Opened this issue 4 years ago · 3 comments

The combination of Monte-Carlo tree search
(MCTS) with deep reinforcement learning has
led to significant advances in artificial intelligence. However, AlphaZero, the current stateof-the-art MCTS algorithm, still relies on handcrafted heuristics that are only partially understood. In this paper, we show that AlphaZero’s
search heuristics, along with other common ones
such as UCT, are an approximation to the solution of a specific regularized policy optimization
problem. With this insight, we propose a variant
of AlphaZero which uses the exact solution to
this policy optimization problem, and show experimentally that it reliably outperforms the original
algorithm in multiple domains.

http://proceedings.mlr.press/v119/grill20a/grill20a.pdf
http://proceedings.mlr.press/v119/grill20a/grill20a-supp.pdf

Answer 1 · 2021-03-07T10:08:04.000Z

Initial implementation seems to work, but without a scheme such as virtual visits does not allow for sufficient parallelism to allow for acceptable performance.

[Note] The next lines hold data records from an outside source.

/-- The arithmetic of the ALU slot computes what chapter 16 says. (R556, R562, R564, R566, R569, R570, R572.) -/
def Obligations.AluArithmetic : Prop :=
  (∀ (s : State) (core : Nat),
      aluNext s.dev core [(16, 6, 0x00)] = true →
      happens (.aluNop core) s fun d d' => d' = d.onCore core fun c => c.stage {} 2) ∧
  (∀ (s : State) (core rd ra rb : Nat),
      aluNext s.dev core [(16, 6, 0x01), (11, 5, rd), (6, 5, ra), (1, 5, rb)] = true →
      happens (.addl core rd ra rb) s fun d d' => d' = d.onCore core fun c => c.stage { res := [(1, .z rd (zWord (satSym 32767 (zI (c.zr ra) + zI (c.zr rb))) (satSym 32767 (zQ (c.zr ra) + zQ (c.zr rb)))))], laneSats := satCount 32767 (zI (c.zr ra) + zI (c.zr rb)) (zQ (c.zr ra) + zQ (c.zr rb)) } 2) ∧
  (∀ (s : State) (core rd ra rb : Nat),
      aluNext s.dev core [(16, 6, 0x02), (11, 5, rd), (6, 5, ra), (1, 5, rb)] = true →
      happens (.subl core rd ra rb) s fun d d' => d' = d.onCore core fun c => c.stage { res := [(1, .z rd (zWord (satSym 32767 (zI (c.zr ra) - zI (c.zr rb))) (satSym 32767 (zQ (c.zr ra) - zQ (c.zr rb)))))], laneSats := satCount 32767 (zI (c.zr ra) - zI (c.zr rb)) (zQ (c.zr ra) - zQ (c.zr rb)) } 2) ∧
  (∀ (s : State) (core rd ra : Nat),
      aluNext s.dev core [(16, 6, 0x03), (11, 5, rd), (6, 5, ra)] = true →
      happens (.negl core rd ra) s fun d d' => d' = d.onCore core fun c => c.stage { res := [(1, .z rd (zWord (satSym 32767 (-zI (c.zr ra))) (satSym 32767 (-zQ (c.zr ra)))))], laneSats := satCount 32767 (-zI (c.zr ra)) (-zQ (c.zr ra)) } 2) ∧
  (∀ (s : State) (core rd ra : Nat),
      aluNext s.dev core [(16, 6, 0x04), (11, 5, rd), (6, 5, ra)] = true →
      happens (.conj core rd ra) s fun d d' => d' = d.onCore core fun c => c.stage { res := [(1, .z rd (zWord (satSym 32767 (zI (c.zr ra))) (satSym 32767 (-zQ (c.zr ra)))))], laneSats := satCount 32767 (zI (c.zr ra)) (-zQ (c.zr ra)) } 2) ∧
  (∀ (s : State) (core rd ra : Nat),
      aluNext s.dev core [(16, 6, 0x05), (11, 5, rd), (6, 5, ra)] = true →
      happens (.swap core rd ra) s fun d d' => d' = d.onCore core fun c => c.stage { res := [(1, .z rd (c.zr ra % 65536 * 65536 + c.zr ra / 65536))] } 2) ∧
  (∀ (s : State) (core rd ra k : Nat),
      aluNext s.dev core [(16, 6, 0x06), (11, 5, rd), (6, 5, ra), (1, 5, k)] = true →
      happens (.shrl core rd ra k) s fun d d' => d' = d.onCore core fun c => c.stage { res := [(1, .z rd (zWord (satSym 32767 (rnd (zI (c.zr ra)) (k))) (satSym 32767 (rnd (zQ (c.zr ra)) (k)))))], roundSats := satCount 32767 (rnd (zI (c.zr ra)) (k)) (rnd (zQ (c.zr ra)) (k)) } 2) ∧
  (∀ (s : State) (core rd ra k : Nat),
      aluNext s.dev core [(16, 6, 0x07), (11, 5, rd), (6, 5, ra), (1, 5, k)] = true →
      happens (.shll core rd ra k) s fun d d' => d' = d.onCore core fun c => c.stage { res := [(1, .z rd (zWord (satSym 32767 (zI (c.zr ra) * 2 ^ k)) (satSym 32767 (zQ (c.zr ra) * 2 ^ k))))], laneSats := satCount 32767 (zI (c.zr ra) * 2 ^ k) (zQ (c.zr ra) * 2 ^ k) } 2) ∧
  (∀ (s : State) (core rd ra rb : Nat),
      aluNext s.dev core [(16, 6, 0x08), (11, 5, rd), (6, 5, ra), (1, 5, rb)] = true →
      happens (.shrv core rd ra rb) s fun d d' => d' = d.onCore core fun c => c.stage { res := [(1, .z rd (zWord (satSym 32767 (rnd (zI (c.zr ra)) (c.zr rb % 32))) (satSym 32767 (rnd (zQ (c.zr ra)) (c.zr rb % 32)))))], roundSats := satCount 32767 (rnd (zI (c.zr ra)) (c.zr rb % 32)) (rnd (zQ (c.zr ra)) (c.zr rb % 32)) } 2) ∧
  (∀ (s : State) (core rd ra rb : Nat),
      aluNext s.dev core [(16, 6, 0x09), (11, 5, rd), (6, 5, ra), (1, 5, rb)] = true →
      happens (.addw core rd ra rb) s fun d d' => d' = d.onCore core fun c => c.stage { res := [(1, .z rd ((c.zr ra + c.zr rb) % 2 ^ 32))] } 2) ∧
  (∀ (s : State) (core rd ra rb : Nat),
      aluNext s.dev core [(16, 6, 0x0A), (11, 5, rd), (6, 5, ra), (1, 5, rb)] = true →
      happens (.subw core rd ra rb) s fun d d' => d' = d.onCore core fun c => c.stage { res := [(1, .z rd ((c.zr ra + 2 ^ 32 - c.zr rb) % 2 ^ 32))] } 2) ∧
  (∀ (s : State) (core rd ra rb : Nat),
      aluNext s.dev core [(16, 6, 0x0B), (11, 5, rd), (6, 5, ra), (1, 5, rb)] = true →
      happens (.and core rd ra rb) s fun d d' => d' = d.onCore core fun c => c.stage { res := [(1, .z rd (Nat.land (c.zr ra) (c.zr rb)))] } 2) ∧
  (∀ (s : State) (core rd ra rb : Nat),
      aluNext s.dev core [(16, 6, 0x0C), (11, 5, rd), (6, 5, ra), (1, 5, rb)] = true →
      happens (.or core rd ra rb) s fun d d' => d' = d.onCore core fun c => c.stage { res := [(1, .z rd (Nat.lor (c.zr ra) (c.zr rb)))] } 2) ∧
  (∀ (s : State) (core rd ra rb : Nat),
      aluNext s.dev core [(16, 6, 0x0D), (11, 5, rd), (6, 5, ra), (1, 5, rb)] = true →
      happens (.xor core rd ra rb) s fun d d' => d' = d.onCore core fun c => c.stage { res := [(1, .z rd (Nat.xor (c.zr ra) (c.zr rb)))] } 2) ∧
  (∀ (s : State) (core rd ra : Nat),
      aluNext s.dev core [(16, 6, 0x0E), (11, 5, rd), (6, 5, ra)] = true →
      happens (.mov core rd ra) s fun d d' => d' = d.onCore core fun c => c.stage { res := [(1, .z rd (c.zr ra))] } 2) ∧
  (∀ (s : State) (core rd ra : Nat),
      aluNext s.dev core [(16, 6, 0x0F), (11, 5, rd), (6, 5, ra)] = true →
      happens (.norm core rd ra) s fun d d' => d' = d.onCore core fun c => c.stage { res := [(1, .z rd (min (signBits 16 (zI (c.zr ra))) (signBits 16 (zQ (c.zr ra)))))] } 2) ∧
  (∀ (s : State) (core ra : Nat),
      aluNext s.dev core [(16, 6, 0x10), (6, 5, ra)] = true →
      happens (.exp core ra) s fun d d' => d' = d.onCore core fun c => c.stage { res := [(1, .bx (min c.bx (min (signBits 16 (zI (c.zr ra))) (signBits 16 (zQ (c.zr ra))))))] } 2) ∧
  (∀ (s : State) (core : Nat),
      aluNext s.dev core [(16, 6, 0x11)] = true →
      happens (.expc core) s fun d d' => d' = d.onCore core fun c => c.stage { res := [(1, .bx 39)] } 2) ∧
  (∀ (s : State) (core ra rb : Nat),
      aluNext s.dev core [(16, 6, 0x12), (6, 5, ra), (1, 5, rb)] = true →
      happens (.cmplt core ra rb) s fun d d' => d' = d.onCore core fun c => c.stage { res := [(1, .flag 0 (decide (toSigned 32 (c.zr ra) < toSigned 32 (c.zr rb))))] } 2) ∧
  (∀ (s : State) (core ra rb : Nat),
      aluNext s.dev core [(16, 6, 0x13), (6, 5, ra), (1, 5, rb)] = true →
      happens (.cmpeq core ra rb) s fun d d' => d' = d.onCore core fun c => c.stage { res := [(1, .flag 0 (c.zr ra == c.zr rb))] } 2) ∧
  (∀ (s : State) (core rd : Nat) (imm : Int),
      aluNext s.dev core [(16, 6, 0x20), (11, 5, rd), (0, 11, ofSigned 11 imm)] = true →
      happens (.lil core rd imm) s fun d d' => d' = d.onCore core fun c => c.stage { res := [(1, .z rd (ofSigned 32 imm))] } 2) ∧
  (∀ (s : State) (core rd : Nat) (imm : Int),
      aluNext s.dev core [(16, 6, 0x21), (11, 5, rd), (0, 11, ofSigned 11 imm)] = true →
      happens (.lis core rd imm) s fun d d' => d' = d.onCore core fun c => c.stage { res := [(1, .z rd (c.zr rd * 2048 % 2 ^ 32 + ofSigned 11 imm))] } 2) ∧
  (∀ (s : State) (core rd : Nat) (imm : Int),
      aluNext s.dev core [(16, 6, 0x22), (11, 5, rd), (0, 11, ofSigned 11 imm)] = true →
      happens (.addi core rd imm) s fun d d' => d' = d.onCore core fun c => c.stage { res := [(1, .z rd ((c.zr rd + ofSigned 32 imm) % 2 ^ 32))] } 2) ∧
  (∀ (s : State) (core ra sr : Nat),
      aluNext s.dev core [(16, 6, 0x28), (6, 5, ra), (0, 6, sr)] = true →
      happens (.mvts core ra sr) s fun d d' => d' = d.onCore core fun c => c.stage { res := [(if sr = 38 ∨ sr = 42 then 1 else 2, .spec sr (c.zr ra))] } 2) ∧
  (∀ (s : State) (core rd sr : Nat),
      aluNext s.dev core [(16, 6, 0x29), (11, 5, rd), (0, 6, sr)] = true →
      happens (.mvfs core rd sr) s fun d d' => d' = d.onCore core fun c => c.stage { res := [(1, .z rd (c.spec sr))] } 2)

/-- The control operations of the ALU slot, TRAP and interrupt entry do what chapter 16 says. (R562, R564, R572, R574, R575,
R576, R578, R579.) -/
def Obligations.AluControl : Prop :=
  (∀ (s : State) (core tgt : Nat),
      aluNext s.dev core [(16, 6, 0x30), (0, 14, tgt)] = true →
      happens (.jmp core tgt) s fun d d' => d' = d.onCore core fun c => c.stage { ctl := .branch tgt } 2) ∧
  (∀ (s : State) (core tgt : Nat),
      aluNext s.dev core [(16, 6, 0x31), (0, 14, tgt)] = true →
      happens (.jf core tgt) s fun d d' => d' = d.onCore core fun c => c.stage { ctl := if c.flags.testBit 0 then .branch tgt else .go } 2) ∧
  (∀ (s : State) (core tgt : Nat),
      aluNext s.dev core [(16, 6, 0x32), (0, 14, tgt)] = true →
      happens (.jnf core tgt) s fun d d' => d' = d.onCore core fun c => c.stage { ctl := if c.flags.testBit 0 then .go else .branch tgt } 2) ∧
  (∀ (s : State) (core tgt : Nat),
      aluNext s.dev core [(16, 6, 0x33), (0, 14, tgt)] = true →
      happens (.call core tgt) s fun d d' => d' = d.onCore core fun c => c.stage { res := [(1, .spec 41 (c.pc + 3))], ctl := .branch tgt } 2) ∧
  (∀ (s : State) (core : Nat),
      aluNext s.dev core [(16, 6, 0x34)] = true →
      happens (.ret core) s fun d d' => d' = d.onCore core fun c => c.stage { ctl := .branch c.lnk } 2) ∧
  (∀ (s : State) (core : Nat),
      aluNext s.dev core [(16, 6, 0x35)] = true →
      happens (.reti core) s fun d d' => d' = d.onCore core fun c => c.stage { ctl := .reti } 2) ∧
  (∀ (s : State) (core level tgt : Nat),
      aluNext s.dev core [(16, 6, 0x36), (15, 1, level), (0, 14, tgt)] = true →
      happens (.loop core level tgt) s fun d d' => d' = d.onCore core fun c => c.stage (if nth c.lc level = 0 then
          { res := [(1, .spec (32 + 3 * level) (c.pc + 1)), (1, .spec (33 + 3 * level) tgt), (1, .flag (2 + level) false)], ctl := .skip (tgt + 1) }
        else { res := [(1, .spec (32 + 3 * level) (c.pc + 1)), (1, .spec (33 + 3 * level) tgt), (1, .flag (2 + level) true)] }) 2) ∧
  (∀ (s : State) (core level : Nat),
      aluNext s.dev core [(16, 6, 0x37), (15, 1, level)] = true →
      happens (.loopx core level) s fun d d' => d' = d.onCore core fun c => c.stage { res := [(1, .flag (2 + level) false)] } 2) ∧
  (∀ (s : State) (core : Nat),
      aluNext s.dev core [(16, 6, 0x38)] = true →
      happens (.ei core) s fun d d' => d' = d.onCore core fun c => c.stage { res := [(1, .flag 1 true)] } 2) ∧
  (∀ (s : State) (core : Nat),
      aluNext s.dev core [(16, 6, 0x39)] = true →
      happens (.di core) s fun d d' => d' = d.onCore core fun c => c.stage { res := [(1, .flag 1 false)] } 2) ∧
  (∀ (s : State) (core : Nat),
      aluNext s.dev core [(16, 6, 0x3A)] = true →
      happens (.wait core) s fun d d' => d' = d.onCore core fun c => c.stage { ctl := .wait } 2) ∧
  (∀ (s : State) (core : Nat),
      aluNext s.dev core [(16, 6, 0x3B)] = true →
      happens (.waitx core) s fun d d' => d' = d.onCore core fun c => c.stage { ctl := .waitx } 2) ∧
  (∀ (s : State) (core : Nat),
      aluNext s.dev core [(16, 6, 0x3C)] = true →
      happens (.halt core) s fun d d' => d' = d.onCore core fun c => c.stage { ctl := .halt } 2) ∧
  (∀ (s : State) (core : Nat) (imm : Int),
      aluNext s.dev core [(16, 6, 0x3D), (0, 11, ofSigned 11 imm)] = true →
      happens (.trap core imm) s fun d d' => d' = coreFault d core 8 0 (ofSigned 16 imm)) ∧
  (∀ (s : State) (core : Nat),
      Core.takes s.dev core 0 = true ∧ (nth s.dev.cores core).irqDue = true →
      happens (.interruptEntry core) s fun d d' => d' = d.onCore core fun c => { c with
        ipc := c.pc, iflags := c.flags, flags := putBit (putBit (putBit c.flags 1 false) 2 false) 3 false, pc := c.img.irqEntry
        counts := upd c.counts 3 (· + 1) })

Answer 2 · 2021-12-21T03:18:25.000Z

Hi Chicoryn,
I am also interested in this paper. I wonder what does virtual visits here mean? I guess the original dichotomy search scheme scales well with the number of legal actions (complexity of ~log(n)), and dding it to the action selection stage won't cost too much.

Answer 3 · 2021-12-21T13:20:46.000Z

@peppacat Hello, this was some time ago so I must admit I've forgotten a lot of the implementation details of my experiments. But virtual visits normally refers to a penalty [1] added to leaf nodes that are currently being expanded to avoid the next probe into the search tree from trying to expand the same node again. This is very important in real play scenarios where we are not restricted by the number of probes into the search tree, but rather by a real-time limit so it's better to fill each batch fully, instead of running a half-full batch through the value function.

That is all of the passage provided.